Ogni storia parte da un evento banale trasformato immediatamente in drammatico, trascinandosi poi verso un finale dove ogni cosa resta del tutto immutata. Ogni protagonista (mogli grasse e mariti idioti addetti all’alcol, ragazzini d’indole inquieta, zitelle sfatte, ragazzi bizzarri), preda di tic ricorrenti, di sentimenti repressi ma improvvisamente deflagranti, segue la visione di uno scrittore che nonostante l’aspetto formale ed elegante poteva narrare la brutalità dentro altrettanto formali situazioni familiari. Aprendo voragini inaudite.

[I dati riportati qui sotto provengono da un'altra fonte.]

theorem State.gotOpenAck_keeps {σ s : State} (p : Pkt) (status ver conn icred : Nat) (h : Keeps σ s) : Keeps σ (State.gotOpenAck s p status ver conn icred) := by
  unfold State.gotOpenAck
  repeat' (first
    | with_reducible assumption
    | (intro x; with_reducible refine Keeps.cut x ?_ ?_; rotate_left 1; clear_value x; intro hx)
    | (lift_lets; intro x; clear_value x) | with_reducible apply Keeps.ite | with_reducible apply State.accept_keeps
    | with_reducible apply State.drain_keeps | with_reducible apply State.dropPacket_keeps
    | with_reducible apply State.loseConn_keeps | with_reducible apply State.updConn_keeps | split)

theorem execOpenConn_keeps {σ s t : State} (p : Pkt) (ver cls conn icred : Nat) (h : Keeps σ s) (e : execOpenConn p ver cls conn icred s = .next t) : Keeps σ t := by
  refine guardWf_keeps e ?_
  beta_reduce
  repeat' (first
    | with_reducible assumption | with_reducible apply State.gotOpen_keeps)

theorem execOpenAck_keeps {σ s t : State} (p : Pkt) (status ver conn icred : Nat) (h : Keeps σ s) (e : execOpenAck p status ver conn icred s = .next t) : Keeps σ t := by
  refine guardWf_keeps e ?_
  beta_reduce
  repeat' (first
    | with_reducible assumption | with_reducible apply State.gotOpenAck_keeps)

theorem execAck_keeps {σ s t : State} (p : Pkt) (bitmap : Nat) (h : Keeps σ s) (e : execAck p bitmap s = .next t) : Keeps σ t := by
  refine guardWf_keeps e ?_
  beta_reduce
  repeat' (first
    | with_reducible assumption | with_reducible exact Keeps.refl _ | intro x
    | (lift_lets; intro x; with_reducible refine Keeps.cut x ?_ ?_; rotate_left 1; clear_value x; intro hx)
    | with_reducible apply Keeps.foldl | with_reducible apply State.accept_keeps | with_reducible apply State.drain_keeps
    | with_reducible apply State.dropPacket_keeps | with_reducible apply State.resend_keeps | split)

theorem execAckTimer_keeps {σ s t : State} (conn : Nat) (h : Keeps σ s) (e : execAckTimer conn s = .next t) : Keeps σ t := by
  refine guardWf_keeps e ?_
  beta_reduce
  repeat' (first
    | with_reducible assumption | with_reducible apply Keeps.ite | with_reducible apply State.sendAck_keeps | split)

theorem execHalfOpenTimeout_keeps {σ s t : State} (conn : Nat) (h : Keeps σ s) (e : execHalfOpenTimeout conn s = .next t) : Keeps σ t := by
  refine guardWf_keeps e ?_
  beta_reduce
  repeat' (first
    | with_reducible assumption | with_reducible apply Keeps.ite | with_reducible apply State.loseConn_keeps
    | with_reducible apply State.reach_keeps | split)

theorem execResendTimer_keeps {σ s t : State} (conn seq : Nat) (h : Keeps σ s) (e : execResendTimer conn seq s = .next t) : Keeps σ t := by
  refine guardWf_keeps e ?_
  beta_reduce
  repeat' (first
    | with_reducible assumption | with_reducible apply State.resend_keeps | split)

theorem execTelemetryDropTimeout_keeps {σ s t : State}  (h : Keeps σ s) (e : execTelemetryDropTimeout s = .next t) : Keeps σ t := by
  refine guardWf_keeps e ?_
  beta_reduce
  repeat' (first
    | with_reducible assumption
    | (intro x; with_reducible refine Keeps.cut x ?_ ?_; rotate_left 1; clear_value x; intro hx)
    | (intro x; clear_value x) | (lift_lets; intro x; clear_value x) | with_reducible apply State.countLost_keeps
    | with_reducible apply Keeps.mk_rest)

/-! ### Machine/Ethernet -/

theorem State.bringUp_keeps {σ s : State}  (h : Keeps σ s) : Keeps σ (State.bringUp s) := by
  unfold State.bringUp
  repeat' (first
    | with_reducible assumption | with_reducible apply State.setFld_keeps | with_reducible apply Keeps.mk_rest)

theorem State.nextAttempt_keeps {σ s : State} (h : Keeps σ s) : Keeps σ s.nextAttempt := by
  unfold State.nextAttempt
  repeat' (first
    | with_reducible assumption | with_reducible apply State.setFld_keeps | with_reducible apply Keeps.mk_rest)

theorem execLinkAttemptTimeout_keeps {σ s t : State} (h : Keeps σ s) (e : execLinkAttemptTimeout s = .next t) : Keeps σ t := by
  refine guardWf_keeps e ?_
  beta_reduce
  repeat' (first
    | with_reducible assumption | with_reducible exact Keeps.refl _
    | with_reducible apply Keeps.ite | with_reducible apply State.nextAttempt_keeps)

theorem State.solicitRouter_keeps {σ s : State}  (h : Keeps σ s) : Keeps σ (State.solicitRouter s) := by
  unfold State.solicitRouter
  repeat' (first
    | with_reducible assumption | (lift_lets; intro x; clear_value x) | with_reducible apply Keeps.ite
    | with_reducible apply State.emit_keeps)

theorem execLinkUp_keeps {σ s t : State} (b : BringB) (h : Keeps σ s) (e : execLinkUp b s = .next t) : Keeps σ t := by
  refine guardWf_keeps e ?_
  beta_reduce
  repeat' (first
    | with_reducible assumption | with_reducible exact Keeps.refl _ | intro x
    | (lift_lets; intro x; with_reducible refine Keeps.cut x ?_ ?_; rotate_left 1; clear_value x; intro hx)
    | with_reducible apply Keeps.ite | with_reducible apply Keeps.foldl | with_reducible apply State.drain_keeps
    | with_reducible apply State.setFld_keeps | with_reducible apply State.solicitRouter_keeps
    | with_reducible apply State.unitEvent_keeps | with_reducible apply State.nextAttempt_keeps
    | (lift_lets; intro x; clear_value x))

theorem execLinkLoss_keeps {σ s t : State} (b : LossB) (h : Keeps σ s) (e : execLinkLoss b s = .next t) : Keeps σ t := by
  refine guardWf_keeps e ?_
  beta_reduce
  repeat' (first
    | with_reducible assumption | with_reducible exact Keeps.refl _ | intro x
    | (lift_lets; intro x; with_reducible refine Keeps.cut x ?_ ?_; rotate_left 1; clear_value x; intro hx)
    | with_reducible apply Keeps.ite | with_reducible apply Keeps.foldl | with_reducible apply State.addFld_keeps
    | with_reducible apply State.bringUp_keeps | with_reducible apply State.holderLost_keeps
    | with_reducible apply State.settleRed_keeps)

theorem execPauseFrame_keeps {σ s t : State}  (h : Keeps σ s) (e : execPauseFrame s = .next t) : Keeps σ t := by
  refine guardWf_keeps e ?_
  beta_reduce
  repeat' (first
    | with_reducible assumption | with_reducible apply State.addFld_keeps)

theorem execNonIpFrame_keeps {σ s t : State}  (h : Keeps σ s) (e : execNonIpFrame s = .next t) : Keeps σ t := by
  refine guardWf_keeps e ?_
  beta_reduce
  repeat' (first
    | with_reducible assumption | with_reducible apply State.addFld_keeps)

theorem execExtensionHeaderPacket_keeps {σ s t : State}  (h : Keeps σ s) (e : execExtensionHeaderPacket s = .next t) : Keeps σ t := by
  refine guardWf_keeps e ?_
  beta_reduce
  repeat' (first
    | with_reducible assumption | with_reducible apply State.addFld_keeps)

theorem execBadUdpChecksum_keeps {σ s t : State}  (h : Keeps σ s) (e : execBadUdpChecksum s = .next t) : Keeps σ t := by
  refine guardWf_keeps e ?_
  beta_reduce
  repeat' (first
    | with_reducible assumption | with_reducible apply State.addFld_keeps)

theorem execMalformedPacket_keeps {σ s t : State}  (h : Keeps σ s) (e : execMalformedPacket s = .next t) : Keeps σ t := by
  refine guardWf_keeps e ?_
  beta_reduce
  repeat' (first
    | with_reducible assumption | with_reducible apply State.dropPacket_keeps)

theorem execNeighborSolicitation_keeps {σ s t : State} (src target : Nat) (h : Keeps σ s) (e : execNeighborSolicitation src target s = .next t) : Keeps σ t := by
  refine guardWf_keeps e ?_
  beta_reduce
  repeat' (first
    | with_reducible assumption | with_reducible apply Keeps.ite | with_reducible apply State.emit_keeps)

È vero che per molti aspetti Purdy possa somigliare a William Burroughs (così come ricorda David Means nella bella prefazione al volume), noto per la sua capacità di sparare una fucilata indossando il doppiopetto. La meccanica dei racconti (e dei romanzi) sta a metà strada tra la frivola nonchalance e il gossip di Warhol e le maschere distorte di Lynch. È vero che i dialoghi (ben poco signorili) sono appaltati quasi sempre dal pettegolezzo, dalle attrazioni carnali tenute nascoste fino all’ultimo, dalle disfunzioni psichiche coltivate con cura. Purdy si diverte a far originare disprezzi e ostilità partendo da fatti e situazioni del tutto irrilevanti, all’apparenza futili. Purdy in fondo vuole star fuori dalle conformità letterarie di quegli anni, la sua bizzarria congenita finisce tutta nelle pieghe di coloro che descrive.

A differenza di Carver (per favore, non pensateci) qui non esistono pietà e slittamenti verso mostritudini sentimentali di bassa cucina, ricoveri casalinghi e brusii etilici, incipriamenti e trucchi disciolti in lacrime. I sonori vaffanculo di alcuni personaggi sono gli stessi che nella sua formalità Purdy distribuisce elegantemente a tutti noi.